This autumn Urbaneer met with a client who lives in a gorgeous Victorian located in Riverside. The dwelling has excellent bones (including vintage plank floors) but the 1980s renovation is tired and a little worse for wear. Although our client has occupied her home for a number of years and is craving a change of residence, we recommended that instead of selling her house ‘as-is’ and finding new digs right away, she undertake a property tune up that includes repainting, new lighting, new fixtures and a new kitchen.
We made these suggestions for two reasons.
First, as a seller, the best way to realize the highest return on your investment is to sell the property in its optimum and most stylish condition. We cringe at the thought of someone selling their property ‘as-is’ so someone else can capitalize and profit on it. We prefer to find those opportunities for our Buyers!
Second, our intuition says our Seller will find breathing new life into her existing residence may delay her desire to move. Yes, there will be a time in the future where it will be appropriate for her to down scale, but why not spend the next year or two revamping her house into a showcase that reflects who she is now, while we also begin exploring her future housing options based on where she’s going?

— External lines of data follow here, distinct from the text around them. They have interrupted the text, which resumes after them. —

/-- CHUNK_GET: the next chunk of a large response. -/
def State.rspChunkGet (s : State) (t : Transport) (req : List Byte) : Option (List Byte) × State :=
  let c := s.spdm t
  let seq := u16 req 4
  if c.large.isEmpty then (some errUnexpected, s)
  else if byte (u8 req 3) ≠ c.handle ∨ seq ≠ c.outSeq then (some errInvalid, s)
  else
    let first := seq == 0
    let cap := spdmMax t - (if first then 16 else 12)
    let done := if first then 0 else spdmMax t - 16 + (seq - 1) * (spdmMax t - 12)
    let part := (c.large.drop done).take cap
    let last := decide (c.large.length ≤ done + cap)
    let r := [0x12, 0x06, byte (b2n last), c.handle] ++ leBytes 2 seq ++ [0, 0] ++ leBytes 4 part.length ++
      (if first then leBytes 4 c.large.length else []) ++ part
    (some r, s.modSpdm t (fun c => if last then { c with large := [], outSeq := 0 } else { c with outSeq := seq + 1 }))

/-- The response to a request, or none while its signature runs. -/
def State.spdmServe (s : State) (t : Transport) (req : List Byte) : Option (List Byte) × State :=
  match spdmReqOf req with
  | none => (some errUnsupported, s)
  | some .chunkSend => s.rspChunkSend t req
  | some .chunkGet => s.rspChunkGet t req
  | some k => s.serveOne t k req

/-- A response leaves: in the output of SPDM_MESSAGE where that command is in progress (R394). -/
def State.spdmSend (s : State) (t : Transport) (rsp : List Byte) : State :=
  match t with
  | .mailbox => if s.host.mboxBusy = some 0xC030 then s.mboxDone 0xC030 0 (0 :: rsp) else s
  | _ => s.emit (.spdm t rsp)

/-- Serve a request and send what it answers. -/
def State.spdmRun (s : State) (t : Transport) (req : List Byte) : State :=
  let r := s.spdmServe t req
  match r.1 with
  | some rsp => r.2.spdmSend t rsp
  | none => r.2

/-- Payload Size 12: a payload is at most 4 KiB (R392). -/
def mboxPayload : Nat := 2 ^ 12

/-- A request over the mailbox is the input of SPDM_MESSAGE (R394): the command stays in progress while a signature runs. -/
def State.spdmMailbox (s : State) (inp : List Byte) : State :=
  if inp.length < 1 ∨ mboxPayload < inp.length then s.mboxDone 0xC030 0x0016 []
  else (s.modHost (fun h => { h with mboxBusy := some 0xC030 })).spdmRun .mailbox inp

/-- A request row: it carries a request of its own code. -/
def spdmCmd (t : Transport) (req : List Byte) (k : Option SpdmReq) (s : State) : Host.Outcome State Fault Refusal :=
  if s.spdmUp t && decide (spdmReqOf req = k) then .next (if t = .mailbox then s.spdmMailbox req else s.spdmRun t req)
  else .next s

/-- GET_VERSION (R478). -/
def execGetVersion (t : Transport) (req : List Byte) (s : State) : Host.Outcome State Fault Refusal := spdmCmd t req (some .version) s
/-- GET_CAPABILITIES (R478). -/
def execGetCapabilities (t : Transport) (req : List Byte) (s : State) : Host.Outcome State Fault Refusal := spdmCmd t req (some .capabilities) s
/-- NEGOTIATE_ALGORITHMS (R478). -/
def execNegotiateAlgorithms (t : Transport) (req : List Byte) (s : State) : Host.Outcome State Fault Refusal := spdmCmd t req (some .algorithms) s
/-- GET_DIGESTS (R478). -/
def execGetDigests (t : Transport) (req : List Byte) (s : State) : Host.Outcome State Fault Refusal := spdmCmd t req (some .digests) s
/-- GET_CERTIFICATE (R478). -/
def execGetCertificate (t : Transport) (req : List Byte) (s : State) : Host.Outcome State Fault Refusal := spdmCmd t req (some .certificate) s
/-- CHALLENGE (R478). -/
def execChallenge (t : Transport) (req : List Byte) (s : State) : Host.Outcome State Fault Refusal := spdmCmd t req (some .challenge) s
/-- GET_MEASUREMENTS (R477, R478). -/
def execGetMeasurements (t : Transport) (req : List Byte) (s : State) : Host.Outcome State Fault Refusal := spdmCmd t req (some .measurements) s
/-- CHUNK_SEND (R478). -/
def execChunkSend (t : Transport) (req : List Byte) (s : State) : Host.Outcome State Fault Refusal := spdmCmd t req (some .chunkSend) s
/-- CHUNK_GET (R478). -/
def execChunkGet (t : Transport) (req : List Byte) (s : State) : Host.Outcome State Fault Refusal := spdmCmd t req (some .chunkGet) s
/-- SPDM_UNSUPPORTED (R478): every other request is answered with ERROR UnsupportedRequest. -/
def execSpdmUnsupported (t : Transport) (req : List Byte) (s : State) : Host.Outcome State Fault Refusal := spdmCmd t req none s

/-- SIGNATURE_COMPLETE (R475, R478): the signed response is held for CHUNK_GET, and LargeResponse says so. -/
def execSignatureComplete (t : Transport) (s : State) : Host.Outcome State Fault Refusal :=
  match (s.spdm t).signing with
  | none => .next s
  | some (rsp, msg) =>
    if !s.powered || !s.fault.stewardUp then .next s
    else if !s.boot.keyPresent then
      .next ((s.modSpdm t (fun c => { c with signing := none })).spdmSend t errUnspecified)
    else
      let h := s.free
      let s := (h.2.bump Reg.attestSigns).modSpdm t (fun c => { c with
        signing := none, large := rsp ++ Config.slhSign identitySeed msg, outSeq := 0, handle := byte h.1.toNat, certs := [], meas := [] })
      .next (s.spdmSend t [0x12, 0x7F, 0x0F, 0, byte h.1.toNat])

end Sys2Proof.Machine
end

If you’re a regular reader of our blog, you know it often takes an urbaneer buyer six months to two years to find the ‘perfect’ place, especially if you’re searching for a property that will serve you for the next twenty plus years. By renovating her Home, our client will be eliminating whatever disdain she has for her residence in its current condition that might be motivating a move and, while it will raise the bar on what she chooses as her next property, the whole house hunting process will be a more enjoyable adventure.
Except for… errr…. ummm… surviving the renovation process she needs to undertake now.
Undergoing a property transformation is never easy. We had our client empty her house of all contents which were obsolete, served no direct purpose, and were devoid of sentimental value. Call it a purge, a cleansing, or a fresh start, but the process is cathartic and time-consuming. It took a month for our client to tackle every corner of her three-storey residence.
A testament to our client’s reality came in the form of this letter, which serves to kick off our new series called “Dear Urbaneer”, where you can email us questions about your house and home.
Last night dreamt I was in a car that was picking up speed … I asked the driver to slow down but he wouldn’t.
He actually started to drive faster. I’ve never been in a car going this fast. It became clear that the driver was out of control, and the car was heading for a huge crash.
I was terrified.
In the car I had to brace myself for a huge catastrophe. I felt the intensity of that moment just before you know impact is coming.
The next thing I knew I was in the hospital…and then, I woke up.
I didn’t wake up and wonder why I dreamt this…I instantly knew it was because l’m about to have my entire kitchen ripped out.
The heart of the house, my favourite hang out place, is about to be gutted and all I can do it brace myself for this explosion of debris.
My question for you Urbaneer is…
How does one brace one’s self for what is about to happen?
Emotional and intellectually?
Any tips on how to prepare…?
Any tips on how to set up a space so that you can have tea?
Out of control.
Here’s our reply:
Just like a nightmare car ride, a renovation is never an easy state to navigate. After all, you’re about to embark on a transformative process which will derail your daily rituals, and in the case of your kitchen, the heart of your home.
First, we want to commend you on how you executed a very thoughtful and deliberate measure even before we discussed it. You pro-actively had your second floor den and third floor master suite re-painted and set up in advance of renovating the main floor. You instinctively knew this would provide a calming influence and refuge while the main floor was being modified. For a homeowner who can, tackling a renovation in stages, or by floor, is a superb way to mitigate the physical, mental and emotional upheaval any renovation incurs. Especially when you have to live in the residence through its reincarnation.
To help any homeowner through this process, and offer some spiritual balance, we recommend they to choose a new place, or room in their Home, where they can establish a new space of calm and solace.
In your case, we’d like you to set up a table in your second floor den which includes those items, utensils and ingredients that provide you some comfort. Perhaps it’s your coffee machine to start your day; biscuits, tea or cereal for an afternoon snack; or red wine and popcorn for your movie night ritual. Although you’ll be eating out and ordering in most of your kitchen surgery, set up a microwave and/or toaster oven to see you thru those times when you crave the simple and familiar. Also, on your deck, install a camping cooler to contain your organic fruit and veggies, milk, juice and other perishables which need some refrigeration. Now that it’s autumn, the temperatures have dropped just like a fridge, but make sure you stuff any food in something with a complicated handle or lock, otherwise the raccoons will be feasting at the expense of your well-being.
Finally, nightmares often signal a fear of the unknown and a lack of control over any outcome. But in your waking state, take a moment to offer yourself some reassurance that the upheaval you’re undertaken is one necessary step to making your dream come true.